Hertzsprung-Russell Diagram. The x-axis is labeled 'Surface Temperature' (in units of kelvins) with high temperatures around 60,000 on the left and low temperatures around 3,000 on the right. The points representing stars which appear furthest to the left are drawn in blue, those in the middle temperature range are drawn in yellow and orange, and those furthest to the right are drawn in red. The y-axis is labeled Luminosity (in units of solar luminosity), with low luminosities around 0.0001 at the bottom and high luminosities around 200,000 at the top. A third parameter, Radius (in units of solar radii), is also labeled. Lines of constant radius extend from the upper-left to the lower-right, covering the whole space with a set of parallel lines. In the lower-left corner we find the line labeled 'R is equal to 0.001 solar radii'; successive lines are labeled 0.01, 0.1, 1, 10, 100, and 1,000 solar radii, with the line for 'R is equal to 1,000 solar radii' being located in the upper-right corner. A series of blue, yellow, and orange points scattered along the 'R is equal to 0.01 solar radii' line is made up of white dwarf stars. A large set of red (and a few yellow and orange) points made up of giant stars appears between the 1 and 1,000 solar radii lines. The 1 solar radii line extends from the upper-left corner to the lower-right corner. The Main Sequence (a curved sequence of blue, yellow, orange, and red points) mainly follows the 0.1 to 10 solar radii lines; at the high luminosity end it curves up to slightly higher luminosities and at the low luminosity end it curves down to slightly lower luminosities. In addition, there are three green lines on the figure which intersect around the point near to 9,000 kelvins and 13 solar luminosities. One points down to the x-axis, one points left to the y-axis, and one is parallel to the black lines of constant radius (being drawn at a radius of around 1.6 solar radii).

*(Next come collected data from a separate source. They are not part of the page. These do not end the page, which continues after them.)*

-- ==== Sys2Proof/Syntax.lean ====
section
/-! DEFINITION. The commands of the block: one constructor of `Instr` for each row of spec/opcode_table.json,
with the operands that the row's chapter gives the event (the table itself gives no bits). The operand types say
who performs a register access (R100), what an SRAM read finds (R408), and the like. -/

namespace Sys2Proof

/-- How a register access reaches the block (R48, R49, R63, R100, R302). The port it is attributed to follows from this
and the image. -/
inductive Port where
  /-- The register target path: REGT_SRC, REGT_FUNC and REGT_HPORT. -/
  | regt (src : Bool) (func : BitVec 12) (hport : BitVec 7)
  /-- Sideband commands 0x01 and 0x02. -/
  | sideband
  /-- The IEEE 1687 register instrument (R63). -/
  | debug
  /-- Register commands from the Tandem partner (R302), which come as PEER_REQUEST. -/
  | peer
  deriving DecidableEq, Repr

/-- Where an access goes: the two register spaces of R4, the configuration header of a function, and the SR-IOV
capability of the PF's header (R48, R100, R303). -/
inductive Space where
  /-- The direct page (DP offsets). -/
  | dp
  /-- The window space (WS offsets). -/
  | ws
  /-- The SR-IOV capability of function 0, by offset within it. -/
  | sriov
  /-- Every other word of a function's configuration space, by offset. -/
  | cfg
  deriving DecidableEq, Repr

/-- The two Chetal ring ports (R282). -/
inductive ChlPort where
  /-- The east port. -/
  | east
  /-- The west port. -/
  | west
  deriving DecidableEq, Repr

/-- The switched power domains, in the code order of PWR_PSW_TIMEOUT (R344). -/
inductive Pd where
  /-- Code 0. -/
  | core
  /-- Code 1. -/
  | state
  /-- Code 2. -/
  | log
  /-- Code 3. -/
  | tel
  /-- Code 4. -/
  | ring
  deriving DecidableEq, Repr

/-- The SRAM words that a step reads and R408 decides on. -/
inductive EccSite where
  /-- The descriptor at the lane's head (ingress buffer, lane FIFO, wake FIFO). -/
  | descriptor
  /-- The Source Table entry looked up. -/
  | sourceEntry
  /-- The translation entry read. -/
  | translation
  /-- The token state of the source meter (`dom = false`) or the domain meter (`dom = true`). -/
  | meterState (dom : Bool)
  /-- The parameters of the source meter or the domain meter. -/
  | meterParam (dom : Bool)
  /-- The state entry read, entry `slot` of its cache line where the step reads a whole line (SCRUB). -/
  | stateEntry (slot : Fin 8)
  /-- The hold-store group read. -/
  | holdGroup
  /-- The rank-store place read. -/
  | rankPlace
  /-- The waiting-set word read. -/
  | waitingWord
  /-- The calendar, zero-list or parked head read. -/
  | head
  /-- The active record read. -/
  | activeRecord
  /-- The journal write queue record read. -/
  | journalRecord
  /-- The gate-list word read. -/
  | gateWord
  /-- The token state of the head's target bucket, group bucket or domain bucket (0, 1, 2). -/
  | bucketState (kind : Fin 3)
  /-- The parameter word of the same bucket. -/
  | bucketParam (kind : Fin 3)
  /-- The Chetal transmit queue word. -/
  | chetalQueue
  /-- The word of the origin queue behind it. -/
  | originQueue
  /-- The egress queue write. -/
  | egressWrite
  /-- The image-derived tables. -/
  | imageTables
  /-- Telemetry counter `index` (R377). -/
  | counter (index : BitVec 24)
  /-- Telemetry accumulator: the sum, or the number (`num`), of a probe (R387). -/
  | accumulator (probe : BitVec 4) (num : Bool)
  deriving DecidableEq, Repr

/-- What a SECDED check finds in the step that reads the word (R408). -/
inductive Ecc where
  /-- No error. -/
  | none
  /-- A single-bit error: corrected and written back. -/
  | cor (site : EccSite)
  /-- An uncorrectable error in the payload. -/
  | unc (site : EccSite)
  /-- An uncorrectable error in the record's separate domain word. -/
  | uncDomain (site : EccSite)
  deriving DecidableEq, Repr

/-- How a sideband command arrived (R51): whole, or with a fault that makes the block carry out nothing. -/
inductive SbFrame where
  /-- A known code, the right byte count, PEC absent or right. -/
  | good
  /-- A PEC byte was present and wrong. -/
  | pecWrong
  /-- The command code is unknown. -/
  | unknownCode
  /-- The byte count differs from the table. -/
  | wrongCount
  deriving DecidableEq, Repr

/-- A policer meter (R147): a source meter by ordinal, or a domain meter by domain. -/
inductive MeterId where
  /-- POL_SRC_MTR. -/
  | src (ord : BitVec 16)
  /-- POL_DOM_MTR. -/
  | dom (d : BitVec 12)
  deriving DecidableEq, Repr

/-- The five registers of a meter (R147). -/
inductive MeterReg where
  /-- POL_MTR_CFG. -/
  | cfg
  /-- POL_MTR_CIR. -/
  | cir
  /-- POL_MTR_PIR. -/
  | pir
  /-- POL_MTR_CBS. -/
  | cbs
  /-- POL_MTR_PBS. -/
  | pbs
  deriving DecidableEq, Repr

/-- A sample of the hold-up monitor (R53): HU_ENERGY, HU_VALID, and whether HU_ENERGY has been unchanged for two ACLK
cycles. -/
structure Hu where
  energy : BitVec 16
  valid : Bool
  steady : Bool
  deriving DecidableEq, Repr

/-- What the TAP is told to do (R63). -/
inductive Tap where
  /-- A read or write through the register instrument of the IEEE 1687 network. -/
  | register (wr : Bool) (off : BitVec 30) (data : Word)
  /-- IDCODE. -/
  | idcode
  /-- BYPASS, with the bit on TDI. -/
  | bypass (tdi : Bool)
  /-- A scan dump of retention state. -/
  | scanDump
  deriving DecidableEq, Repr

/-- How an AVSBus frame ends (R52): the acknowledgement of the rail's response, `00` being "good CRC, action taken", or
no response with a right CRC. -/
inductive AvsAnswer where
  /-- A response whose own CRC is right, with its two acknowledgement bits. -/
  | ack (code : BitVec 2)
  /-- No response, or one with a wrong CRC. -/
  | bad
  deriving DecidableEq, Repr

How can we find the exact luminosity L of a star in this region of the Hertzsprung-Russell diagram, if we know its temperature T and its radius R?

We can use the Stefan-Boltzmann Law to relate the temperature (T), size (R), and luminosity (L) of a star to each other. Measuring L, R, and T in solar units, we say that:

Equation: L is equal to R-squared times T-raised to the fourth power

Let us say that the temperature of the star is exactly 8,760 K. We know that the temperature of the Sun is 5,800 K, so we can convert the temperature of the star into solar units. This is just a way of asking How hot is the star relative to the Sun? (If the star is twice as hot as the Sun, for example, T = 2 × TSolar. If the star is half as hot as the Sun, T = 0.5 × TSolar.)

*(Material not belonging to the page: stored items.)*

-- ==== Sys2Proof/Machine/RegTable.lean ====
section
/-! DEFINITION. The register map of R414 to R425 and the register and field tables of the chapters (R7, R10, R11,
R12): every software-visible register of the block, its place, its power domain, its command class (R119), and its
fields with access code, reset value, apply class and Survives letters. -/

namespace Sys2Proof.Machine

/-- The register arrays of the block, by the manual's names; a replica number selects the register of an array. -/
inductive Reg where
  | REG_VERSION | REG_RST_STAT | REG_STRAPS | REG_PARTIAL_WR
  | WIN_ADDR | WIN_DATA | WIN_STATUS | REG_WIDE_SEL
  | REG_WIDE_STAT | REG_WIDE_DATA | SB_STATUS | MGT_PORT_ID
  | REG_LOCK | REG_LOCKED_WR | REG_LOCKED_IDX | MGT_AUTH
  | MGT_DENY | MGT_DENY_IDX | MGT_MGR_PORTS | TIM_FT_COMP
  | TIM_STATUS | INT_WFIFO_USE | ERR_PEND | ERR_MASK
  | ERR_IRQ_EN | ERR_CONTAIN | ERR_LOG | ERR_LOG_IDX
  | ERR_STATUS | ERR_CNT | PWR_AUTOSLEEP | PWR_CMD
  | PWR_POLICY | PWR_SLEEP_CFG | PWR_VOTE_SB | PWR_PERF
  | PWR_VPOINT | PWR_RAIL | PWR_AVS_CFG | PWR_CLK
  | PWR_STATUS | PWR_PD_STAT | PWR_VOTES | PWR_LAST_ABORT
  | PWR_PSW_TIMEOUT | PWR_ABORT_AP | PWR_REFUSE | PWR_ENTRIES
  | PWR_WAKE_LAST | VFM_SUM_EN | VFM_SUM_ATTN | LIN_PEND
  | LIN_LEVEL | LIN_EN | INT_WIN_CFG | INT_STATUS
  | INT_DISC_LOG | INT_DISC_SRC | INT_DISC_ORD | LIN_CFG
  | SRC_CMD | SRC_DATA | SST_CTRL | SST_STATUS
  | SST_ILL_LOG | SST_PSN | CVN_SRC_CMD | CVN_CAL
  | CVN_HOLD_USE | RNK_STATUS | RNK_NODES | RTE_FAULT_LOG
  | RTE_FAULT_EID | WWL_CTRL | WWL_STATUS | WWL_WHEEL
  | WWL_RESET_FALLBACK | DLV_FAULT_BASE_LO | DLV_FAULT_BASE_HI | DLV_FAULT_CFG
  | DLV_FAULT_NOTIFY_ADDR_LO | DLV_FAULT_NOTIFY_ADDR_HI | DLV_FAULT_NOTIFY_DATA | DLV_FAULT_PTR
  | DLV_FAULT_CI | DLV_HPORT_CMD | DLV_HPORT_DOWN | DLV_STATUS
  | CMP_FORCE | CMP_STATUS | CMP_DB_LOG | CMP_DB_DATA
  | CMP_ACT_USE | WAY_QUEUE | TDM_MODE | TDM_ROLE
  | TDM_CFG | TDM_CMD | TDM_STATUS | TDM_DIVERGE
  | TDM_PEER_CMD | TDM_PEER_DATA | CHL_CTRL | CHL_STATUS
  | CHL_JOINED | CHL_QUEUE | VFM_DOM_RST | VFM_DEP_CMD
  | VFM_DEP_ADDR_LO | VFM_DEP_ADDR_HI | VFM_DEP_DATA | IMG_CTRL
  | IMG_STATUS | IMG_FETCH | IMG_ERR_OFF | IMG_LOADED_GEN
  | IMG_LOADED_CRC | IMG_MBOX_DATA | CFG_CTRL | CFG_STATUS
  | CFG_CRC_LIVE | CFG_CRC_REF | CFG_REJECT | CFG_REJECT_INFO
  | CFG_BND_PEND | SAV_POLICY | SAV_CMD | SAV_STATUS
  | SAV_REQ | SAV_HAVE | SAV_LAST | SAV_SKIPPED
  | SAV_RESTORE | SAV_SEQ_LO | SAV_SEQ_HI | TEL_CTRL
  | TEL_CNT_CMD | TEL_CNT_DATA_LO | TEL_CNT_DATA_HI | TEL_WIN
  | TEL_LVL | TEL_STATUS | TEL_SNAP_TIME_LO | TEL_SNAP_TIME_HI
  | TEL_SMP_CFG | TEL_SMP_AREA_LO | TEL_SMP_AREA_HI | TEL_SMP_SIZE
  | TEL_SMP_WPTR | TEL_SMP_STAT | TEL_H_CFG | TEL_H_BASE
  | TEL_H_MIN | TEL_H_MAX | TEL_H_WMAX | TEL_BW_IN_LAST
  | TEL_BW_OUT_LAST | TEL_BW_IN_MAX | TEL_BW_OUT_MAX | POL_SRC_MTR_CFG
  | POL_SRC_MTR_CIR | POL_SRC_MTR_PIR | POL_SRC_MTR_CBS | POL_SRC_MTR_PBS
  | POL_DOM_MTR_CFG | POL_DOM_MTR_CIR | POL_DOM_MTR_PIR | POL_DOM_MTR_CBS
  | POL_DOM_MTR_PBS | WWL_DOM_RATE | WWL_DOM_BURST | WWL_DOM_TOKS
  | WWL_GRP_RATE | WWL_GRP_BURST | WWL_GRP_TOKS | WWL_TGT_RATE
  | WWL_TGT_BURST | WWL_TGT_TOKS | RTE_GRP_CFG | RTE_GRP_STAT
  | RTE_SPREAD_ROT | OAS_MODE | OAS_GUARD | OAS_GCMD
  | OAS_STATUS | OAS_LATE_K | OAS_LIVE | OAS_ADM_BASE_LO
  | OAS_ADM_BASE_HI | OAS_ADM_CYCLE | OAS_ADM_LEN | OAS_OPER_START_LO
  | OAS_OPER_START_HI | OAS_PEND_START_LO | OAS_PEND_START_HI | OAS_OPER_CYCLE
  | OAS_OPER_LEN | OAS_ADM_ENT | OAS_OPER_ENT | RTE_TGT_CFG
  | RTE_TGT_RT | RTE_TGT_STAT | CMP_TGT_CFG | DLV_RING_BASE_LO
  | DLV_RING_BASE_HI | DLV_RING_CFG | DLV_NOTIFY_ADDR_LO | DLV_NOTIFY_ADDR_HI
  | DLV_NOTIFY_DATA | DLV_RING_PTR | DLV_RING_CI | VFM_VF_STATUS
  | VFM_VF_IRQ_EN | VFM_RT | PWR_VOTE | PWR_WAKE_SRC
  | VFM_DOM_CTRL | VFM_SHARE | VFM_DOM_STAT | VFM_IRQ_CFG
  | VFM_IRQ_ADDR_LO | VFM_IRQ_ADDR_HI | VFM_IRQ_DATA | VFM_DOM_CMD
  | VFM_XFER_LO | VFM_XFER_HI | VFM_XFER_LEN | VFM_XFER_SKIP
  | VFM_SAVE_LOST | VFM_FLR_DIRTY | VFM_FLR_PEND | VFM_FLR_ACT
  | VFM_FLR_UNISS | VFM_FLR_EGR | VFM_FLR_DROP | SST_RTCMD
  | SST_RTCNT | SST_CFGCMD | SST_CFGCNT | SST_CFGDATA
  | SST_ENTRY0 | SST_ENTRY1 | CVN_MODE | CVN_EPOCH_CFG
  | CVN_HOLD_CFG | CVN_VERDICT | CVN_BREAK_EPOCH | CVN_RUN_IMG
  | CVN_RUN_CFG | CVN_RUN_ROLE | CVN_STATUS | CVN_STRAG_LOG
  | CVN_RTAPPLY | RTE_TCMD | RTE_TDATA | RNK_DOM_OCC
  | CMP_DBCMD | CMP_DBDATA | WAY_MODE | WAY_AREA_BASE
  | WAY_AREA_SIZE | WAY_SEG | WAY_ARCH_LO | WAY_ARCH_HI
  | WAY_CMD | WAY_STATUS | WAY_LOST_PEND | RPL_MODE
  | RPL_AREA_BASE | RPL_AREA_SIZE | RPL_START_LO | RPL_START_HI
  | RPL_LEN_LO | RPL_LEN_HI | RPL_CMD | RPL_STATUS
  | RPL_DONE_LO | RPL_DONE_HI | RPL_PARKED
  deriving DecidableEq, Repr

/-- Access codes of R7 (WO1 is the code of no field of the manual). -/
inductive Access where
  | rw | ro | rc | w1p | rwl
  deriving DecidableEq, Repr

/-- Apply classes of R11. -/
inductive Apply where
  | imm | bnd | dis | none
  deriving DecidableEq, Repr

/-- The Reset column of R10: a number, "img" or "hw". -/
inductive ResetKind where
  | num | img | hw
  deriving DecidableEq, Repr

/-- One row of a register's field table. `surv` is the Survives column as a sum of letters: W 1, F 2, L 4, D 8,
P 16 (R12). `reset` is the number of the Reset column, 0 where the column holds a word. -/
structure Field where
  reg : Reg
  name : String
  hi : Nat
  lo : Nat
  acc : Access
  reset : Nat
  rkind : ResetKind
  apply : Apply
  surv : Nat
  cls : Nat
  deriving DecidableEq, Repr

/-- What one replica of a register array stands for (R14, R421 to R424). -/
inductive RegKind where
  | glob | page | group | target | dom | meterSrc
  deriving DecidableEq, Repr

Equation: T is equal to 8,760 K, which is equal to 8,760 K, divided by 5,800 K in units of solar temperature which is equal to 1.51 in units of solar temperature (1.51 times hotter than the Sun).

This star is one and one-half times hotter than the Sun. Now assume that the radius of the star is exactly 1.61 × RSolar. (We don't need to convert this radius to solar units, as we are already using them.) The final step is to calculate the luminosity L, from T and R.

Equation: L is equal to 1.610-squared times 1.51-raised to the fourth power, which is equal to 13.4 in units of solar luminosity (13.4 times more luminous than the Sun).

We estimated a similar value of L = 13 LSolar from the diagram – so we did a good job working with our eyes!